Der Oberste Lord fing an, seine ganze Kraft zu zeigen, als er merkte, wie gefährlich die Situation war. Er dachte, die drei wären kein Problem, bis er merkte, dass sein Leben in Gefahr war. Als Verteidigung umhüllte er seinen Körper mit Höllenfeuer, das schon in der Nähe Stahl zum Schmelzen bringen konnte.
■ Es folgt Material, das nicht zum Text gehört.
-- ==== Sys2Proof/Laws/KeptWhip.lean ====
section
/-! SUPPORT. What every operation of Machine/Whip.lean keeps: see Laws/Kept.lean. -/

-- The proofs of the whole text do not run side by side: their memory adds up.
set_option Elab.async false

namespace Sys2Proof.Machine

open Sys2Proof

theorem State.setWhip_kept {m : Nat} {b : State} (s : State) (i : Nat) (x : WhipInt) (hs : b.kept m s)
    (hm : Foot.sub 0x8000 m := by
      first | assumption | exact Foot.bit (by assumption) rfl | exact Foot.trans rfl (by assumption)) :
    b.kept m (State.setWhip s i x) := by
  unfold State.setWhip
  repeat' first
    | with_reducible assumption
    | exact Foot.bit hm rfl
    | with_reducible apply kept_whip'

theorem State.hardFault_kept {m : Nat} {b : State} (s : State) (i : Nat) (addr : Nat) (hs : b.kept m s)
    (hm : Foot.sub 0xE000000888000000000000C00008490 m := by
      first | assumption | exact Foot.bit (by assumption) rfl | exact Foot.trans rfl (by assumption)) :
    b.kept m (State.hardFault s i addr) := by
  unfold State.hardFault
  repeat' first
    | with_reducible assumption
    | with_reducible apply State.setWhip_kept
    | with_reducible apply State.wr_kept
    | with_reducible apply State.raise_kept
    | with_reducible apply kept_ite
    | exact Foot.bit hm rfl
    | exact Foot.trans rfl hm
    | lift_lets
    | (intro x; refine kept_cut (m := m) (b := b) (x := x) ?_ ?_ <;> [skip; (clear_value x; intro hx)])
    | (intro x; clear_value x)
    | intro _
    | with_reducible apply kept_nv

theorem State.track_kept {m : Nat} {b : State} (s : State) (i : Nat) (addr : Nat) (hs : b.kept m s)
    (hm : Foot.sub 0xE000000888000000000000C00008490 m := by
      first | assumption | exact Foot.bit (by assumption) rfl | exact Foot.trans rfl (by assumption)) :
    b.kept m (State.track s i addr) := by
  unfold State.track
  repeat' first
    | with_reducible assumption
    | with_reducible apply State.setWhip_kept
    | with_reducible apply State.hardFault_kept
    | with_reducible apply State.raise_kept
    | with_reducible apply kept_ite
    | exact Foot.bit hm rfl
    | exact Foot.trans rfl hm
    | lift_lets
    | (intro x; refine kept_cut (m := m) (b := b) (x := x) ?_ ?_ <;> [skip; (clear_value x; intro hx)])
    | (intro x; clear_value x)
    | intro _
    | split

theorem State.corrected_kept {m : Nat} {b : State} (s : State) (i : Nat) (addr : Nat) (hs : b.kept m s)
    (hm : Foot.sub 0xE000000888000000000000C00008490 m := by
      first | assumption | exact Foot.bit (by assumption) rfl | exact Foot.trans rfl (by assumption)) :
    b.kept m (State.corrected s i addr) := by
  unfold State.corrected
  repeat' first
    | with_reducible assumption
    | with_reducible apply State.wr_kept
    | with_reducible apply State.inc_kept
    | with_reducible apply State.raise_kept
    | with_reducible apply State.setWhip_kept
    | with_reducible apply State.track_kept
    | with_reducible apply kept_ite
    | exact Foot.bit hm rfl
    | exact Foot.trans rfl hm
    | lift_lets
    | (intro x; clear_value x)
    | intro _

theorem State.restoreConfig_kept {m : Nat} {b : State} (s : State) (addr : Nat) (shadowBad : Bool) (hs : b.kept m s)
    (hm : Foot.sub allRegs m := by
      first | assumption | exact Foot.bit (by assumption) rfl | exact Foot.trans rfl (by assumption)) :
    b.kept m (State.restoreConfig s addr shadowBad) := by
  unfold State.restoreConfig
  obtain _ | ⟨r, _⟩ := findReg addr
  · exact hs
  · exact kept_ite (fun _ => kept_putReg _ _ hs (Foot.bit hm (allRegs_bit _))) fun _ => hs

theorem State.wordLost_kept {m : Nat} {b : State} (s : State) (a1 : WordUse) (hs : b.kept m s)
    (hm : Foot.sub (allRegs ||| 0xC06941A92) m := by
      first | assumption | exact Foot.bit (by assumption) rfl | exact Foot.trans rfl (by assumption)) :
    b.kept m (State.wordLost s a1) := by
  cases a1 with
  | datapath use =>
    obtain _ | ⟨_, _, _⟩ := use
    · exact hs
    · exact State.markCopy_kept _ _ _ _ hs
  | leaf _ _ => exact State.setLeaf_kept _ _ _ _ hs
  | subcarrier _ _ => exact kept_ite (fun _ => State.subRestart_kept _ _ _ hs) fun _ => hs
  | key _ _ => exact State.zeroKeys_kept _ _ _ _ _ hs
  | config _ _ => exact State.restoreConfig_kept _ _ _ hs
  | core _ _ _ =>
    exact kept_ite (fun _ => State.recover_kept _ _ (State.coreFault_kept _ _ _ hs)) fun _ => State.dataError_kept _ _ _ hs
  | journal _ => exact State.wr_kept _ _ _ _ _ _ (kept_journal _ hs)

theorem State.uncorrectable_kept {m : Nat} {b : State} (s : State) (i : Nat) (addr : Nat) (w : WordUse)
    (hs : b.kept m s) (hm : Foot.sub (allRegs ||| 0xC06941A92) m := by
      first | assumption | exact Foot.bit (by assumption) rfl | exact Foot.trans rfl (by assumption)) :
    b.kept m (State.uncorrectable s i addr w) := by
  unfold State.uncorrectable
  repeat' first
    | with_reducible assumption
    | with_reducible apply State.wordLost_kept
    | with_reducible apply State.raise_kept
    | with_reducible apply State.wr_kept
    | with_reducible apply State.inc_kept
    | exact Foot.bit hm rfl
    | exact Foot.trans rfl hm

theorem execScrubVisit_keeps {m : Nat} {b : State} (i : MemInst) (addr : BitVec 24) (found : Found) (byRead : Bool)
    (passEnds : Bool) (s : State) (hs : b.kept m s) (hm : Foot.sub (allRegs ||| 0xC06949E92) m := by
      first | assumption | exact Foot.bit (by assumption) rfl | exact Foot.trans rfl (by assumption)) :
    b.keeps m (execScrubVisit i addr found byRead passEnds s) := by
  unfold execScrubVisit
  refine act_keeps _ _ _ hs ?_
  intro t ht
  apply kept_ite <;> intro _
  · exact ht
  · lift_lets
    intro u v
    have hu : b.kept m u := by
      show b.kept m (if _ then _ else _)
      exact kept_ite (fun _ => State.wr_kept _ _ _ _ _ _ ht) fun _ => ht
    have hv : b.kept m v := by
      cases found with
      | clean => exact hu
      | corrected => exact State.corrected_kept _ _ _ hu
      | uncorrectable w => exact State.uncorrectable_kept _ _ _ _ hu
    clear_value v
    exact kept_ite (fun _ => State.setWhip_kept _ _ _ hv) fun _ => hv

theorem State.injectWrite_kept {m : Nat} {b : State} (s : State) (req : Requester) (v : Nat) (hs : b.kept m s)
    (hm : Foot.sub 0x20001010888000000000000C00000890 m := by
      first | assumption | exact Foot.bit (by assumption) rfl | exact Foot.trans rfl (by assumption)) :
    b.kept m (State.injectWrite s req v) := by
  unfold State.injectWrite
  repeat' first
    | with_reducible assumption
    | with_reducible apply State.write_kept
    | with_reducible apply State.wr_kept
    | with_reducible apply kept_ite
    | exact Foot.bit hm rfl
    | exact Foot.trans rfl hm
    | intro x (hx : State.kept m b x)
    | lift_lets
    | intro _

theorem execWhipInjectArm_keeps {m : Nat} {b : State} (req : Requester) (i : MemInst) (kind : BitVec 2) (s : State)
    (hs : b.kept m s) (hm : Foot.sub 0x20001010888000000000000C00000892 m := by
      first | assumption | exact Foot.bit (by assumption) rfl | exact Foot.trans rfl (by assumption)) :
    b.keeps m (execWhipInjectArm req i kind s) := by
  unfold execWhipInjectArm
  repeat' first
    | with_reducible assumption
    | with_reducible apply access_keeps
    | with_reducible apply State.injectWrite_kept
    | exact Foot.trans rfl hm
    | intro x (hx : State.kept m b x)

theorem State.whipSecond_kept {m : Nat} {b : State} (s : State) (hs : b.kept m s) (hm : Foot.sub 0x8000 m := by
      first | assumption | exact Foot.bit (by assumption) rfl | exact Foot.trans rfl (by assumption)) :
    b.kept m (State.whipSecond s) := by
  unfold State.whipSecond
  repeat' first
    | with_reducible assumption
    | with_reducible apply State.setWhip_kept
    | with_reducible apply kept_foldl
    | intro x _ (hx : State.kept m b x)

end Sys2Proof.Machine
end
Das Problem tauchte auf, als Uriel von dem Höllenfeuer unberührt blieb. Ihr schwarzes Schwert und sogar die Robe, die sie trug, schmolzen dank ihrer Aura nicht. Sie ignorierte die schwarzen Flammen, die sich wie ein Schleier verhielten und sich nach dem Willen des Obersten Lords frei bewegen konnten. Sie konnte das Höllenfeuer und seinen Körper durchschneiden, als wären sie nichts.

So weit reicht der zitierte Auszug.